The Definition of Success Belongs to You
“Scale thoughtfully. Source locally.”
My ears perked up.
I had just finished listening to an episode of The Tidbit on Full Service Radio hosted by Kim Bryden, Founder and CEO of Cureate. The show discusses tidbits of knowledge around starting and running small businesses with a food and beverage lens.
The outro Kim uses to sign off from each episode reverberated through my mind.
Scale thoughtfully...
In a time where hyper growth tech startups have hijacked the meaning of entrepreneurship, the subject of business growth has become a passionate interest of mine.
Why is it that scale above all else has become the goal of many businesses? And why has it become the primary factor that deems a business worthy of celebration?

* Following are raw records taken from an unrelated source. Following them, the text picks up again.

theorem witness_ReleaseFreesTheBuffer :
    lit.lifecycle ≠ .unconfigured ∧ State.reset.lifecycle = .unconfigured := by decide

theorem witness_NoByteSurvivesReinitialisation :
    (lit.lifecycle ≠ .unconfigured ∧ ∃ t, exec .release lit = .next t) ∧
      (∃ s : State, s = { State.reset with fb := lit.fb } ∧ s.lifecycle = .unconfigured ∧ s.fb ≠ State.reset.fb ∧
        ∃ t t', exec (.init 1 3 2) State.reset = .next t ∧ exec (.init 1 3 2) s = .next t') :=
  ⟨⟨by decide, _, rfl⟩, _, rfl, by decide, by decide, _, _, rfl, rfl⟩

theorem witness_TheResetRegionStaysZero :
    (Memory.wf lit.fb ∧ lit.lifecycle ≠ .unconfigured ∧
      ∃ t, exec .clear lit = .next t ∧ t.lifecycle ≠ .unconfigured ∧ lit.pixelBytes ≤ 9 ∧ 10 < lit.totalBytes) ∧
      State.Inv { lit with inputs := [.command 0x0400000000000000] } ∧
      ∃ t, step { lit with inputs := [.command 0x0400000000000000] } = .next t ∧ t.lifecycle ≠ .unconfigured ∧
        t.pixelBytes ≤ 9 ∧ 10 < t.totalBytes :=
  ⟨⟨by decide, by decide, _, rfl, by decide, by decide, by decide⟩, lit_inv _, _, rfl, by decide, by decide, by decide⟩

theorem witness_RenderPutsTheWholeBufferInFlight : lit.lifecycle = .idle ∧ 10 < lit.totalBytes := by decide

theorem witness_AnAnswerCompletesTheRender :
    (∃ s : State, s.lifecycle = .idle ∧
      s.inputs = [0x0400000000000000].map .command ++ .event (.answer s.txlog.length .ok) :: []) ∧
      ∃ s : State, s.lifecycle = .idle ∧
        s.inputs = ([] : List CmdWord).map .command ++ .event (.answer s.txlog.length (.err someError)) :: [] :=
  ⟨⟨{ lit with inputs := [.command 0x0400000000000000, .event (.answer 0 .ok)] }, rfl, rfl⟩,
    { lit with inputs := [.event (.answer 0 (.err someError))] }, rfl, rfl⟩

theorem witness_OnlyASilentTransportStopsTheBlock :
    (∃ frame, (flying [.command 0]).lifecycle = .rendering frame) ∧
      ∃ held : List CmdWord, (flying [.command 0]).inputs = held.map .command := ⟨⟨_, rfl⟩, [0], rfl⟩

theorem witness_TheRenderHoldsTheCommandPort :
    ∃ s t : State, (∃ frame, s.lifecycle = .rendering frame) ∧ step s = .next t ∧ t.lifecycle = .idle ∧
      t.inputs = .command 0x0400000000000000 :: [] ∧ decode 0x0400000000000000 = .command .clear ∧
      ¬ s.takes .reset ∧
      ∃ s' t' : State, (∃ frame, s'.lifecycle = .rendering frame) ∧ step s' = .next t' ∧ t'.isRendering = true := by
  refine ⟨flying [.command 0x0400000000000000, .event (.answer 0 .ok)], _, ⟨_, rfl⟩, rfl, rfl, rfl, by decide, ?_,
    flying [.event (.answer 7 .ok)], _, ⟨_, rfl⟩, rfl, rfl⟩
  rintro (⟨h, -⟩ | ⟨-, left, h⟩)
  · exact absurd h (by decide)
  · simp [flying, takeEvent] at h

theorem witness_TheLogGrowsByEndedWritesOnly :
    ∃ t, step (flying [.event .reset]) = .next t ∧ t.txlog ≠ (flying [.event .reset]).txlog :=
  ⟨_, rfl, by decide⟩

theorem witness_EveryFrameEndsWithTheResetTail :
    (flying []).Inv ∧ (flying []).lifecycle = .rendering lit.frame := ⟨flying_inv _, rfl⟩

theorem witness_ARenderAfterInitSendsZeros :
    tiny.lifecycle = .unconfigured ∧ (1 : Count) ≠ 0 ∧
      9 * (1 : Count).toNat + (0 : Count).toNat ≤ tiny.build.bufCapacity.toNat ∧
      ∃ t u, exec (.init 1 3 0) tiny = .next t ∧ exec .render t = .next u :=
  ⟨by decide, by decide, by decide, _, _, rfl, rfl⟩

theorem witness_TwoRendersSendTheSameFrame :
    ∃ s : State, s.lifecycle = .idle ∧ (∀ i ∈ [Instr.readReg 5, .encode 1], isRead i = true) ∧
      s.inputs = [.command (encode .render), .event (.answer s.txlog.length (.err someError))] ++
        [Instr.readReg 5, .encode 1].map (fun i => .command (encode i)) ++
        [.command (encode .render), .event (.answer (s.txlog.length + 1) .ok)] :=
  ⟨{ lit with
      inputs := [.command (encode .render), .event (.answer 0 (.err someError)), .command (encode (.readReg 5)),
        .command (encode (.encode 1)), .command (encode .render), .event (.answer 1 .ok)] }, rfl, by decide, rfl⟩

theorem witness_AFailedWriteMayHaveSentAnyPrefix :
    (TxEntry.mk [0x92, 0x49] .aborted).outcome ≠ .ok ∧ (TxEntry.mk [0x92, 0x49] (.err someError)).outcome ≠ .ok ∧
      (TxEntry.mk [0x92, 0x49] (.err someError)).mayReachWire [0x92] ∧
      (TxEntry.mk [0x92, 0x49] .ok).outcome = .ok :=
  ⟨by decide, by decide, ⟨[0x49], rfl⟩, rfl⟩

theorem witness_ReadRegAnswersTheRegister :
    (0 : BitVec 8).toNat ≤ 8 ∧ (8 : BitVec 8).toNat ≤ 8 ∧ lit.isRendering = false ∧ 8 < (9 : BitVec 8).toNat ∧
      8 < (255 : BitVec 8).toNat := by decide

theorem witness_UnconfiguredRegistersReadZero :
    tiny.Inv ∧ tiny.lifecycle = .unconfigured ∧ (5 : BitVec 8).toNat ≤ 5 ∧ (8 : BitVec 8).toNat ≤ 8 :=
  ⟨tiny_inv, by decide⟩

theorem witness_ReadByteAnswersTheByte :
    lit.lifecycle ≠ .unconfigured ∧ (10 : BitVec 32).toNat < lit.totalBytes ∧
      lit.totalBytes ≤ (11 : BitVec 32).toNat ∧ State.reset.lifecycle = .unconfigured := by decide

theorem witness_ReadsDoNotDisturbOtherCommands :
    (∀ r ∈ [Instr.readByte 0, .readReg 9], isRead r = true) ∧ (∃ t, exec (.readByte 0) lit = .next t) ∧
      ∃ t, exec (.setPixel 0 1 2 3) lit = .next t := ⟨by decide, ⟨_, rfl⟩, _, rfl⟩

theorem witness_EveryCommandCompletesWithOneResponse :
    lit.lifecycle ≠ .unconfigured ∧ ¬ (Instr.clear = .render ∧ lit.lifecycle ≠ .unconfigured) ∧
      (flying [.event (.answer 0 .ok)]).isRendering = true ∧
      (flying [.event (.answer 0 .ok)]).takes (.answer (flying [.event (.answer 0 .ok)]).txlog.length .ok) :=
  ⟨by decide, by decide, rfl, .inr ⟨rfl, _, rfl⟩⟩
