-- ==== Sys2Proof/Syntax.lean ====
section
/-! DEFINITION. The instructions: one constructor for each of the 34 rows of spec/opcode_table.json, in the table's
order, with the fields the row lists (R10, R52, R53). The bits a row ignores are no field (R60; log entry 11). The
unknown words have no row and no constructor: they are `Handler.nop` of Decode.lean (R67). -/

namespace Sys2Proof

/-- An instruction as syntax. Every value of every field is legal (R53), and the fields' types admit no other. -/
inductive Instr where
  /-- 00E0 CLS (R71). -/
  | cls
  /-- 00EE RET (R78). -/
  | ret
  /-- 1nnn JP nnn (R79). -/
  | jp (nnn : Addr)
  /-- 2nnn CALL nnn (R80). -/
  | call (nnn : Addr)
  /-- 3xkk SE Vx,kk (R81). -/
  | seVxKk (x : Reg) (kk : Byte)
  /-- 4xkk SNE Vx,kk (R82). -/
  | sneVxKk (x : Reg) (kk : Byte)
  /-- 5xy0 SE Vx,Vy (R83). -/
  | seVxVy (x y : Reg)
  /-- 6xkk LD Vx,kk (R87). -/
  | ldVxKk (x : Reg) (kk : Byte)
  /-- 7xkk ADD Vx,kk (R88). -/
  | addVxKk (x : Reg) (kk : Byte)
  /-- 8xy0 LD Vx,Vy (R89). -/
  | ldVxVy (x y : Reg)
  /-- 8xy1 OR Vx,Vy (R90). -/
  | orVxVy (x y : Reg)
  /-- 8xy2 AND Vx,Vy (R91). -/
  | andVxVy (x y : Reg)
  /-- 8xy3 XOR Vx,Vy (R92). -/
  | xorVxVy (x y : Reg)
  /-- 8xy4 ADD Vx,Vy (R93). -/
  | addVxVy (x y : Reg)
  /-- 8xy5 SUB Vx,Vy (R94). -/
  | subVxVy (x y : Reg)
  /-- 8xy6 SHR Vx (R95). The table lists y; the meaning does not read it. -/
  | shrVx (x y : Reg)
  /-- 8xy7 SUBN Vx,Vy (R96). -/
  | subnVxVy (x y : Reg)
  /-- 8xyE SHL Vx (R97). The table lists y; the meaning does not read it. -/
  | shlVx (x y : Reg)
  /-- 9xy0 SNE Vx,Vy (R84). -/
  | sneVxVy (x y : Reg)
  /-- Annn LD I,nnn (R100). -/
  | ldI (nnn : Addr)
  /-- Bnnn JP V0,nnn (R85). -/
  | jpV0 (nnn : Addr)
  /-- Cxkk RND Vx,kk (R98). -/
  | rnd (x : Reg) (kk : Byte)
  /-- Dxyn DRW Vx,Vy,n (R72): n is a row count 0..15. -/
  | drw (x y : Reg) (n : Fin 16)
  /-- Ex9E SKP Vx (R107). -/
  | skp (x : Reg)
  /-- ExA1 SKNP Vx (R108). -/
  | sknp (x : Reg)
  /-- Fx07 LD Vx,DT (R109). -/
  | ldVxDt (x : Reg)
  /-- Fx0A LD Vx,K (R110). -/
  | ldVxK (x : Reg)
  /-- Fx15 LD DT,Vx (R111). -/
  | ldDtVx (x : Reg)
  /-- Fx18 LD ST,Vx (R112). -/
  | ldStVx (x : Reg)
  /-- Fx1E ADD I,Vx (R101). -/
  | addIVx (x : Reg)
  /-- Fx29 LD F,Vx (R102). -/
  | ldFVx (x : Reg)
  /-- Fx33 LD B,Vx (R103). -/
  | ldBVx (x : Reg)
  /-- Fx55 LD [I],Vx (R104). -/
  | ldMemVx (x : Reg)
  /-- Fx65 LD Vx,[I] (R105). -/
  | ldVxMem (x : Reg)
  deriving DecidableEq, Repr

end Sys2Proof
end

Every time I see an article highlighting a startup whose title is “Tech Startup raises $X Million in Series B funding round,” I cringe.
Why is giving away a piece of your businesses to someone who cares more about their return than you or your mission something to aspire to? When did this become the benchmark for entrepreneurial success?
When I heard Kim sign off her show by calling upon business leaders to be intentional and thoughtful about their growth goals, I had to find out more. So I reached out to Kim and invited her to chat about it over coffee.
What I learned from Kim’s story was intriguing and inspiring. I found in her an impassioned determination to chart her own path, a deep desire to create systemic change, and the pragmatism to know how to do both. And I saw how her story shaped what it means to her to be successful.
Baby Boomers Shaped how Millennials view Success
“I am a perfect combination of both of my parents,” Kim shared with me during our coffee chat.
Like many millennials, Kim was raised by baby boomer parents who instilled in her the values that have formed the way in which she views the world.
On the one hand, Kim’s mom was a 1st grade teacher who supported her daughter’s creativity, passion, and idealism. I can hear Kim’s mom telling her what many children in the 90’s heard.
“You can be whatever you want to be.”
On the other hand, Kim’s father worked a steady and secure career at a large corporation for over 40 years. Kim recalls family meetings growing up where her father regularly posed the same question to his children.
“What are you doing to financially contribute to the family?”
These two seemingly opposing messages conflicted Kim as she was growing up.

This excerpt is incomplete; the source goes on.